Instructions for the task: Please copy out the entries below exactly, beginning with the line that contains "s.seq with retention" and ending with the line that contains "theorem witness_PortsStaySound : PortsSound", and include nothing outside that span.

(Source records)
# # # # #
/-- Section 10.8: raw 510 under 40 to 980 gives 64, raw 508 after it keeps 64. -/
theorem test_pedal :
    let s := { (ready.setPedal 0 ⟨some 506, 63, some 506, .normal⟩) with setup := { ready.setup with calibration := #v[(40, 980), (0, 1019)] } }
    let conv (raw : BitVec 10) (s : State) : State := after (.adcConversionEnd raw) { s with board := { s.board with adcBusy := some 0 } }
    ((conv 510 s).pedal 0).output = 64 ∧ ((conv 508 (conv 510 s)).pedal 0).output = 64 ∧ ((conv 506 (conv 510 s)).pedal 0).output = 63 ∧
      ((conv 1023 s).pedal 0).mode = .disconnected := by decide

/-- R166: the first slot drives row 1 for brightness × 125 µs; the downbeat indicator is lit while its flash runs. -/
theorem test_indicator_slot :
    let s := { ready with board := { Board.startAt 500000 with downbeatFlash := some ⟨450000, 100000⟩ } }
    let t := after .indicatorSlotStart s
    t.board.columns.getLsbD 1 = true ∧ t.board.columns.getLsbD 0 = false ∧ t.board.driveTimer = some ⟨500000, 750⟩ := by decide

/-! ## The control ports (Section 11) -/

/-- R170, R182: the ten characters of a SET_TEMPO frame on CP-A, the last of them taken for service. -/
theorem test_frame_assembly :
    (afterAll ((frameBytes 0x03 5 [0x36, 0xB0]).map fun b => .controlPortCharacter .a b true) ready).grid.tempo = 14000 := by decide

/-- R171: the gap timer's expiry returns the assembler to HUNT. -/
theorem test_gap : (afterAll [.controlPortCharacter .a 0x7E true, .gapTimerExpiry .a] ready).portA.phase = .hunt := by decide

/-- R173: an unlisted kind is answered UNKNOWN_KIND; a frame behind it waits in the buffer. -/
theorem test_unknownKind :
    let t := after (.unknownKindRequest .a 4 0x99 []) ready
    t.portA.sending.map (·.bytes) = some (frameBytes 0x80 4 [12]) ∧ (after (.unknownKindRequest .a 5 0x98 []) t).portA.buffer = [⟨0x98, 5, []⟩] := by
  decide

/-- R174: after the reply's last character the port serves the next request. -/
theorem test_portFrameTransmitted :
    let t := afterAll [.start .a 1, .stop .a 2, .portFrameTransmitted .a, .portFrameTransmitted .a] ready
    t.portA.buffer = [] ∧ t.grid.transport = .stopped := by decide

/-- R176: the mask of a kind; NOTICES_LOST cannot be masked; a field of 2 is refused. -/
theorem test_setNoticeMask :
    (after (.setNoticeMask .a 1 (List.replicate 21 0)) ready).portA.mask = 32 ∧
      (after (.setNoticeMask .a 1 (List.replicate 20 0 ++ [2])) ready).portA.mask = BitVec.allOnes 22 := by decide

/-- R175: GET_STATUS of group 13 is refused with field 1, of start index 128 with field 2. -/
theorem test_getStatus :
    (after (.getStatus .b 1 13 0) ready).portB.sending.map (·.bytes) = some (frameBytes 0x80 1 [5, 1]) ∧
      (after (.getStatus .b 1 0 128) ready).portB.sending.map (·.bytes) = some (frameBytes 0x80 1 [5, 2]) := by decide

/-- Section 11.4: a notice leaves a full queue whose flag is set; NOTICES_LOST (2) stands behind the URGENT one left. -/
theorem test_notices_lost :
    let u : Notice := ⟨.storeFault .verify .write 3, true, Position.top, none⟩
    let c : ControlPort := { ControlPort.initial with notices := [u, u] ++ List.replicate 30 ⟨.tempoFallback 1 2, false, Position.top, none⟩,
                                                      lost := 2, overflow := true }
    let d := c.sendNotice u (u :: List.replicate 30 ⟨.tempoFallback 1 2, false, Position.top, none⟩) Position.top 0
    d.notices[1]? = some ⟨.noticesLost 2, true, Position.top, none⟩ ∧ d.notices.length = 32 ∧ d.lost = 0 ∧ d.overflow = false := by decide

/-- R2: a crystal found in the wait; the timeout gives RC. -/
theorem test_crystal :
    (after .crystalFound State.reset).timebase.source = some .crystal ∧ (after .crystalWaitTimeout State.reset).timebase.source = some .rc ∧
      (after .crystalLoss ready).timebase = ⟨.rcOnly, some .rc, 500050, 0⟩ := by decide

/-! ## Witnesses: states and operands that meet the hypotheses of the statements, clause by clause -/

/-- A port that serves at once. -/
theorem ready_serves (p : Port) : ready.serves p := by cases p <;> (unfold State.serves; decide)

theorem witness_StepRunsFront : (ready.withPending [.powerOn, .fetchEnd]).pending = .powerOn :: [.fetchEnd] ∧ ready.pending = [] := by decide

/-- A state in which much is in progress, for the invariants: RUNNING, a note held by the bank that was ACTIVE, a link's event waiting. -/
def show0 : State :=
  let s := withLink (busBusy (running 5)) fun k => { k with event := some (.strike 0 60 100), keepAlive := .alive, timer := some ⟨400000, 330000⟩ }
  { s with
    banks := { s.banks with b := songBank, retained := true }
    seq := { s.seq with retention := some ⟨400000, 10000000⟩ }
    notes := { s.notes with entries := [⟨0, 1, 0, 64, 90, .b, 300000, .sounding, [⟨0, 0, 64, .sent, false⟩]⟩], nextSerial := 1 }
    tap := ⟨some 100000, [480000], none⟩
    portA := { s.portA with notices := [⟨.storeFault .verify .write 3, true, Position.top, none⟩, ⟨.modeChanged .show, false, Position.top, none⟩] }
    flash := [(0, 1), (33791, 2)]
    pending := [.layerEngineTakeEvent] }

theorem witness_FlashStaysSound : FlashSound show0 ∧ ∃ t, step show0 = .next t :=
  ⟨⟨by decide, fun _ h => by cases h⟩, _, rfl⟩

theorem witness_PortsStaySound : PortsSound show0 ∧ ∃ t, step show0 = .next t := by
  refine ⟨fun p => ?_, _, rfl⟩
  cases p <;> constructor <;> decide

theorem witness_CapacitiesHold : WithinCapacity show0 ∧ ProgramsSound show0 ∧ ∃ t, step show0 = .next t := by
  refine ⟨?_, ?_, _, rfl⟩
  · constructor <;> decide
  · unfold ProgramsSound; decide

/-- A song of the range of Table 12-7. -/
theorem song_ok : song.Ok := by unfold Song.Ok TempoOk; decide

theorem witness_GridStaysSound : GridSound show0 ∧ ∃ t, step show0 = .next t := by
  refine ⟨?_, _, rfl⟩
  constructor
  · unfold TempoOk; decide
  · unfold TempoOk; decide
  · decide
  · intro r h; cases h
  · intro r h; cases h
  · decide
  · decide
  · decide
  · decide
  · decide
  · intro x h; cases h; exact song_ok
  · intro x h; cases h; exact song_ok
  · decide

theorem witness_TransportStaysSound : TransportSound show0 ∧ ∃ t, step show0 = .next t := by
  refine ⟨?_, _, rfl⟩
  constructor <;> decide

theorem witness_NotesStaySound : NotesSound show0 ∧ ∃ t, step show0 = .next t := by
  refine ⟨?_, _, rfl⟩
  constructor <;> decide

theorem witness_ChangeStaysSound : ChangeSound show0 ∧ ∃ t, step show0 = .next t := by
  refine ⟨?_, _, rfl⟩
  constructor
  · intro k; cases k <;> decide
  · decide
  · decide
  · decide
  · decide
  · decide
  · decide
  · decide
  · decide
  · decide
  · intro p; cases p <;> decide
  · decide
  · intro p; cases p <;> decide
  · intro p; cases p <;> decide
  · intro t h; cases h; decide

theorem witness_PowerUp : State.reset.running = false ∧ ready.running = true ∧ (writing .erasing).op?.isSome = true := by decide

theorem witness_CrystalLoss :
    ready.timebase.monitor = .crystalWatch ∧ ready.timers.all (fun te => !te.1.elapsed (ready.now + 50)) = true ∧
      State.reset.timebase.monitor ≠ .crystalWatch := by decide

theorem witness_IntervalLaw :
    0 < Grid.initial.tempo ∧ Grid.initial.remainder = 0 ∧ ({ Grid.initial with remainder := 4000, fresh := true } : Grid).fresh = true := by decide

theorem witness_StartRequest :
    ready.serves .a ∧ ready.grid.transport = .stopped ∧ ready.grid.source ≠ .follow ∧
      1 ≤ ready.activeBank.countIn ∧ ready.grid.position = ⟨1, 1, 0⟩ := ⟨ready_serves _, by decide⟩

theorem witness_StartRequest_follow :
    let s := withGrid ready fun g => { g with source := .follow }
    s.serves .b ∧ s.grid.transport = .stopped ∧ s.grid.source = .follow := by
  unfold State.serves; decide

theorem witness_StartRequest_running : (running 239).serves .a ∧ (running 239).grid.transport ≠ .stopped := by
  unfold State.serves; decide

/-- A ramp record that stands in STOPPED: its step at tick 0 and its last one, and no step at tick 5; the count-in's place and the held one. -/
theorem witness_StartRequest_ramp :
    let s (n done : Nat) := withGrid ready fun g => { g with position := ⟨5, 1, n⟩, ramp := some ⟨12000, 12600, 4, done⟩ }
    (s 0 0).serves .a ∧ (s 0 0).grid.transport = .stopped ∧ (s 0 0).grid.source ≠ .follow ∧
      (s 0 0).grid.ramped (s 0 0).startPlace.2 = (12150, some ⟨12000, 12600, 4, 1⟩) ∧
      (s 0 3).grid.ramped (s 0 3).startPlace.2 = (12600, none) ∧
      (s 5 0).grid.ramped (s 5 0).startPlace.2 = (12000, some ⟨12000, 12600, 4, 0⟩) ∧
      ready.startPlace = (.countIn, ⟨-1, 1, 0⟩) ∧ (s 0 0).startPlace = (.running, ⟨5, 1, 0⟩) := by
  unfold State.serves; decide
# # # # #
Response to the task:
    seq := { s.seq with retention := some ⟨400000, 10000000⟩ }
    notes := { s.notes with entries := [⟨0, 1, 0, 64, 90, .b, 300000, .sounding, [⟨0, 0, 64, .sent, false⟩]⟩], nextSerial := 1 }
    tap := ⟨some 100000, [480000], none⟩
    portA := { s.portA with notices := [⟨.storeFault .verify .write 3, true, Position.top, none⟩, ⟨.modeChanged .show, false, Position.top, none⟩] }
    flash := [(0, 1), (33791, 2)]
    pending := [.layerEngineTakeEvent] }

theorem witness_FlashStaysSound : FlashSound show0 ∧ ∃ t, step show0 = .next t :=
  ⟨⟨by decide, fun _ h => by cases h⟩, _, rfl⟩

theorem witness_PortsStaySound : PortsSound show0 ∧ ∃ t, step show0 = .next t := by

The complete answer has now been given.